-- RECORDS SUPPLIED follows --

-- ==== Sys2Proof/Machine/ImageOps.lean ====
section
/-!
DEFINITION. The Crehar image: its layout, the validation of Table IMG-10, and the register values that its sections give
(Table IMG-14).
-/

namespace Sys2Proof.Machine

/-! ### Layout (R12 to R18) -/

/-- An entry of the section directory (R14). -/
structure DirEnt where
  ty : Nat
  inst : Nat
  ver : Nat
  off : Nat
  len : Nat
  resv : Nat
  deriving DecidableEq, Repr

/-- The directory of an image's bytes. -/
def imgDir (bs : List Byte) : List DirEnt :=
  (List.range (bU bs 0x1C 2)).map fun k =>
    let o := 0x80 + 16 * k
    { ty := bU bs o 2, inst := bU8 bs (o + 2), ver := bU8 bs (o + 3), off := bU bs (o + 4) 4, len := bU bs (o + 8) 4,
      resv := bU bs (o + 12) 4 }

/-- The image that a run of bytes holds: the header and the sections. [DEDUCED (unsafe), log row 89] -/
def parseImage (bs : List Byte) : Image :=
  { header := bs.take 128
    sections := (imgDir bs).map fun d => { ty := d.ty, inst := d.inst, bytes := (bs.drop d.off).take d.len } }

/-- A section of an image; none of its bytes where it has no such section. -/
def Image.sec (im : Image) (ty inst : Nat) : List Byte :=
  match im.sections.find? (fun x => x.ty == ty && x.inst == inst) with
  | some x => x.bytes
  | none => []

/-- An image holds a section. -/
def Image.has (im : Image) (ty inst : Nat) : Bool := im.sections.any fun x => x.ty == ty && x.inst == inst

/-- Every byte of a part is 0x00. -/
def zeros (bs : List Byte) (o n : Nat) : Bool := ((bs.drop o).take n).all (· == 0#8)

/-- A multiple of 16 at or above a number. -/
def align16 (n : Nat) : Nat := (n + 15) / 16 * 16

/-- The length of the signature block (R16). -/
def sigLen : Nat := 3744

/-- The length of an image slot (Table HOK-4). -/
def imgSlotSize : Nat := 0x40000

/-- The base of an image slot: 0 IMG-A, 1 IMG-B (Table HOK-4). -/
def imgBase (slot : Nat) : Nat := if slot = 0 then 0x10600000 else 0x10640000

/-- A header with every byte 0x00 is that of an erased slot (log row 13). [DEDUCED (unsafe), log row 13] -/
def erased (bs : List Byte) : Bool := zeros bs 0 128

/-! ### Steps 1 to 7, which packages share (Table IMG-10, Table SVA-5) -/

/-- MAGIC, FORMAT_VER and HEADER_SIZE. [DEDUCED (unsafe), log row 89] -/
def hdrOk (magic : Nat) (bs : List Byte) : Bool := bU bs 0 4 == magic && bU bs 4 2 == 1 && bU bs 6 2 == 0x80

/-- IMAGE_SIZE against BODY_SIZE and the slot. -/
def sizeOk (slotSize : Nat) (bs : List Byte) : Bool :=
  bU bs 8 4 == 128 + align16 (bU bs 0x20 4) + sigLen && bU bs 8 4 ≤ slotSize

/-- TARGET_PART, MIN_MAJOR, MIN_MINOR and GRADE_MASK accept SYS_ID. -/
def State.targetOk (s : State) (bs : List Byte) : Bool :=
  let major := s.get F.SYS_ID_MAJOR
  let minor := s.get F.SYS_ID_MINOR
  bU bs 0xC 4 == 0x9680 && (bU8 bs 0x10 < major || (bU8 bs 0x10 == major && bU8 bs 0x11 ≤ minor)) &&
    bitOf (bU8 bs 0x12) (b2n Config.isMt)

/-- A signer's key is accepted (R567, R570): SHA3-256 of it equals VENDOR_ROOT_HASH or the unrevoked owner slot's hash. -/
def State.keyOk (s : State) (signer : Nat) (key : List Byte) : Bool :=
  if signer = 0 then sha3 key == Config.vendorHash
  else signer ≤ 4 && !bitOf s.sv.revoked (signer - 1) && s.sv.hash.get signer != [] && sha3 key == s.sv.hash.get signer

/-- The signature block of an image or a package. [DEDUCED (unsafe), log row 89] -/
def sigBlock (bs : List Byte) : List Byte := bs.drop (128 + align16 (bU bs 0x20 4))

/-- The public key of the signature block. -/
def sigKey (bs : List Byte) : List Byte := ((sigBlock bs).drop 4).take 1312

/-- SIG_LEN and the signature over the SHA3-256 digest of the header (R16). -/
def sigOk (bs : List Byte) : Bool :=
  bU (sigBlock bs) 0 4 == 2420 &&
    Config.mldsaVerify (sigKey bs) (((sigBlock bs).drop 1316).take 2420) (sha3 (bs.take 128))

/-- The body's digest equals BODY_DIGEST. [DEDUCED (unsafe), log row 89] -/
def bodyOk (bs : List Byte) : Bool :=
  sha3 ((bs.drop 128).take (bU bs 0x20 4)) == (bs.drop 0x30).take 32

/-! ### Step 8: directory, alignment, reserved bytes (R13 to R18) -/

/-- Puts a directory entry in its place by OFFSET. -/
def insertEnt (d : DirEnt) : List DirEnt → List DirEnt
  | [] => [d]
  | e :: t => if d.off ≤ e.off then d :: e :: t else e :: insertEnt d t

/-- The sections lie one after another, each on the next 16-byte boundary with padding of 0x00, to the end of the body.
[DEDUCED (unsafe), log row 89] -/
def contiguous (bs : List Byte) (fin : Nat) : Nat → List DirEnt → Bool
  | at_, [] => at_ == fin
  | at_, d :: t => d.off == align16 at_ && zeros bs at_ (d.off - at_) && contiguous bs fin (d.off + d.len) t

/-- TYPE, INSTANCE and SECT_VER of a directory entry (R17, R18). -/
def DirEnt.ok (d : DirEnt) : Bool :=
  d.resv == 0 && ((1 ≤ d.ty && d.ty ≤ 12 && d.ver == 1 && d.inst ≤ (if d.ty == 3 then 5 else 0)) ||
    (0x100 ≤ d.ty && d.ty ≤ 0x1FF))

/-- No TYPE and INSTANCE pair appears twice. -/
def dirUnique : List DirEnt → Bool
  | [] => true
  | d :: t => t.all (fun e => !(e.ty == d.ty && e.inst == d.inst)) && dirUnique t

/-- The first byte that a section's layout does not show. -/
def secSpan (ty : Nat) (b : List Byte) : Nat :=
  match ty with
  | 1 => 0x14
  | 2 => 0x9A
  | 3 => b.length
  | 4 => 0xF0
  | 5 => 0xD0
  | 6 => 192
  | 7 => 0x304
  | 8 => 0x130
  | 9 => 24
  | 10 => 0x21
  | 11 => 9
  | 12 => 0x10 + 0x10 * bU b 0 2
  | _ => b.length

/-- The reserved parts inside a section's layout, as offsets and lengths. -/
def secResv (ty : Nat) (b : List Byte) : List (Nat × Nat) :=
  match ty with
  | 2 => (List.range 4).map (fun g => (0x10 * g + 0xB, 5)) ++ [(0x5A, 6), (0x7A, 6)]
  | 3 => [(0xC, 4)] ++ (List.range (bU b 0 2)).map (fun i => (0x10 + 0x10 * i + 12, 4)) ++
      (List.range (bU b 2 2)).map (fun j => (0x10 + 0x10 * bU b 0 2 + 8 * j + 4, 4))
  | 4 => [(1, 15)]
  | 5 => [(0xE, 2)] ++ (List.range 24).map (fun c => (0x16 + 8 * c, 2))
  | 7 => ((List.range 4).flatMap fun c => (List.range 15).map fun k => (0x80 * c + 8 * k + 8, 1)) ++
      [(0x218, 8), (0x22A, 2), (0x22D, 3), (0x256, 2), (0x259, 3), (0x287, 1), (0x28E, 0x72)]
  | 8 => [(6, 10)]
  | 9 => (List.range 3).map fun i => (8 * i + 5, 3)
  | 10 => (List.range 8).map fun k => (4 * k + 3, 1)
  | 12 => [(2, 14)]
  | _ => []

/-- The reserved bits of a section are 0: PROBE [3:1], DOMAIN_PLAN [15:12], ADDR bit 1, and the bits that a field of named bits
names nowhere (log row 89): WG_MEMBERS [31:26], DEST [7], COMMIT_MASK [15:14], WC_MODE [7:4], the thresholds' [15:10], SEVERITY
bits 3 and 7, MODE_MASK's rest. Node FLAGS are R217's, at step 10. [DEDUCED (unsafe), log row 89] -/
def secBits (ty : Nat) (b : List Byte) : Bool :=
  match ty with
  | 2 => (List.range 4).all (fun g => bU b (0x10 * g) 4 < 2 ^ 26) && (List.range 26).all fun n => bU8 b (0x60 + n) < 0x80
  | 3 => bU b 4 2 < 2 ^ 14
  | 5 => (List.range 24).all fun c =>
    let o := 0x10 + 8 * c
    bitsOf (bU8 b (o + 1)) 4 4 == 0 && bU b (o + 2) 2 ≤ 1023 && bU b (o + 4) 2 ≤ 1023
  | 6 => (List.range 192).all fun n => !bitOf (bU8 b n) 3 && !bitOf (bU8 b n) 7
  | 7 => bitsOf (bU8 b 0x20E) 1 3 == 0 && bU b 0x220 4 &&& 0x11F == bU b 0x220 4
  | 11 => bitsOf (bU b 0 2) 12 4 == 0
  | 12 => (List.range (bU b 0 2)).all fun k => !bitOf (bU8 b (0x10 + 0x10 * k)) 1
  | _ => true

/-- A section's reserved bytes and bits (R13). [DEDUCED (unsafe), log row 89] -/
def Section.resvOk (x : Section) : Bool :=
  let n := secSpan x.ty x.bytes
  (secResv x.ty x.bytes).all (fun r => zeros x.bytes r.1 r.2) && zeros x.bytes n (x.bytes.length - n) && secBits x.ty x.bytes

/-- Step 8. A SECTION_COUNT outside 1 to 64 fails here: Table IMG-10 does not say which step tests it (log row 89).
[DEDUCED (unsafe), log row 89] -/
def layoutOk (bs : List Byte) : Bool :=
  let ds := imgDir bs
  let n := ds.length
  let fin := 0x80 + bU bs 0x20 4
  1 ≤ n && n ≤ 64 && zeros bs 0x28 8 && zeros bs 0x60 32 && bitsOf (bU8 bs 0x13) 2 6 == 0 && ds.all DirEnt.ok &&
    dirUnique ds && contiguous bs fin (0x80 + 16 * n) (ds.foldl (fun acc d => insertEnt d acc) []) &&
    zeros bs fin (align16 fin - fin) && zeros (sigBlock bs) 3736 8 && (parseImage bs).sections.all Section.resvOk

/-! ### Step 9: mandatory sections (Table IMG-2) -/

/-- The OR of the DEST bytes. -/
def Image.dests (im : Image) : Nat :=
  (List.range 26).foldl (fun d n => d ||| bU8 (im.sec Sec.routing 0) (0x60 + n)) 0

/-- Step 9. -/
def Image.mandatory (im : Image) : Bool :=
  [1, 2, 4, 5, 6, 7, 9, 10, 11].all (fun ty => im.has ty 0) &&
    (List.range 6).all (fun p => !bitOf im.dests p || im.has Sec.loopGraph p)

/-! ### Step 10: fields within their ranges -/

/-- A number lies within a closed range. -/
def inR (n lo hi : Nat) : Bool := lo ≤ n && n ≤ hi

/-- A list rises strictly. -/
def rising : List Nat → Bool
  | a :: b :: t => a < b && rising (b :: t)
  | _ => true

/-- TOPOLOGY (R19). -/
def topologyOk (b : List Byte) : Bool :=
  (List.range 4).all (fun x => bU8 b x ≤ 3) && inR (bU8 b 4) 1 5 &&
    (bU8 b 5 == 50 || bU8 b 5 == 60) && inR (bU b 8 4) 1 3200

/-- ROUTING (R23, R113, R153, R165). -/
def routingOk (b : List Byte) : Bool :=
  (List.range 4).all (fun g =>
    let o := 0x10 * g
    let src := bU8 b (o + 4)
    src ≤ 5 && bU8 b (o + 5) ≤ (if src == 0 then 0 else if src == 5 then 31 else 13) &&
      8 ≤ bU b (o + 8) 2 && bU8 b (o + 0xA) ≤ 1 && !bitOf (bU b o 4) 15) &&
  (List.range 26).all (fun n => bU8 b (0x40 + n) ≤ 2 && bU8 b (0x80 + n) ≤ 7) &&
  [0, 1, 2, 3, 12, 13, 14, 15].all (fun n => bU8 b (0x40 + n) == 2) &&
  bU8 b (0x60 + 15) == 0 && bU8 b (0x80 + 15) == 0 && bU8 b (0x40 + 23) == bU8 b (0x40 + 24)

/-- DRIVE_TIMING (R25, R317). -/
def driveOk (b : List Byte) : Bool :=
  bU8 b 0 == 14 && (List.range 14).all fun u =>
    let o := 0x10 * (u + 1)
    let per := bU b (o + 8) 4
    bU8 b o ≤ 1 && (if u < 8 then inR (bU8 b (o + 1)) 1 64 else bU8 b (o + 1) == 0) && inR (bU b (o + 2) 2) 4 320 &&
      inR per 8 (2 ^ 31) && bU b (o + 12) 4 < per &&
      (u < 8 || (400 ≤ bU b (o + 4) 2 && 400 ≤ bU b (o + 6) 2))

/-- FAULT_MAP (R27). -/
def faultMapOk (b : List Byte) : Bool :=
  (List.range 24).all fun c =>
    let o := 0x10 + 8 * c
    bitsOf (bU8 b (o + 1)) 2 2 ≤ 2 && bU b (o + 2) 2 < bU b (o + 4) 2

/-- SEVERITY codes (R28), and LOG and SAFE alone for a source without a target (R465). -/
def severityOk (b : List Byte) : Bool :=
  (List.range 192).all fun n =>
    let d := bitsOf (bU8 b n) 0 3
    let f := bitsOf (bU8 b n) 4 3
    inR d 1 4 && inR f 1 4 &&
      (curTarget n != .none || ((d == 1 || d == 4) && (f == 1 || f == 4)))

/-- One entry of a curve table: LEVEL, TIME, REGION. -/
def curveEnt (b : List Byte) (c k : Nat) : Nat × Nat × Nat :=
  let o := 0x80 * c + 8 * k + 1
  (bU b o 2, bU b (o + 2) 4, bU8 b (o + 6))

/-- A curve table (R372, R373). -/
def curveOk (b : List Byte) (c nomF : Nat) : Bool :=
  let n := bU8 b (0x80 * c)
  let es := (List.range n).map (curveEnt b c)
  let lv := es.map (·.1)
  let nom := if c < 2 then 10000 else 1000 * nomF
  n ≤ 16 && es.all (fun e => e.2.2 ≤ 3 && (e.2.2 != 3 || e.2.1 == 0)) &&
    (if c % 2 == 0 then lv.all (nom < ·) && rising lv else lv.all (· < nom) && rising lv.reverse) &&
    (List.range 16).all (fun k => k < n || curveEnt b c k == (0, 0, 0))

/-- ISLAND (Table RTI-2, R387). -/
def islandOk (b : List Byte) (nomF : Nat) : Bool :=
  let act := bU8 b 0x200
  let rate := bU b 0x202 2
  let jump := bU b 0x204 2
  act ≤ 1 && inR (bU8 b 0x201) 2 50 && (rate == 0 || inR rate 10 500) && (jump == 0 || inR jump 100 3000) &&
    bU b 0x206 2 ≤ 2000 && bU b 0x208 2 ≤ 2000 && inR (bU b 0x20A 2) 100 1500 && inR (bU b 0x20C 2) 20 1000 &&
    bU8 b 0x20F ≤ 100 &&
    (act == 0 || decide (bU b 0x20A 2 * nomF + 1000 * bU8 b 0x201 + 1000 * (bU8 b 0x20E % 2) * nomF ≤ 1900 * nomF))

/-- A curve of POWER_FN: 2 to 8 points, voltages strictly rising (R354). -/
def pfCurveOk (b : List Byte) (cnt at_ : Nat) : Bool :=
  inR (bU8 b cnt) 2 8 && rising ((List.range (bU8 b cnt)).map fun k => bU b (at_ + 4 * k) 2)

-- RECORDS SUPPLIED concluded --

**WORK TO COMPLETE:** Which lines run from the one holding "def pfCurveOk (b" through the end of the data? Write them out exactly, ends included, and add nothing.

**RESULT FOR THIS EXERCISE:**
def pfCurveOk (b : List Byte) (cnt at_ : Nat) : Bool :=
  inR (bU8 b cnt) 2 8 && rising ((List.range (bU8 b cnt)).map fun k => bU b (at_ + 4 * k) 2)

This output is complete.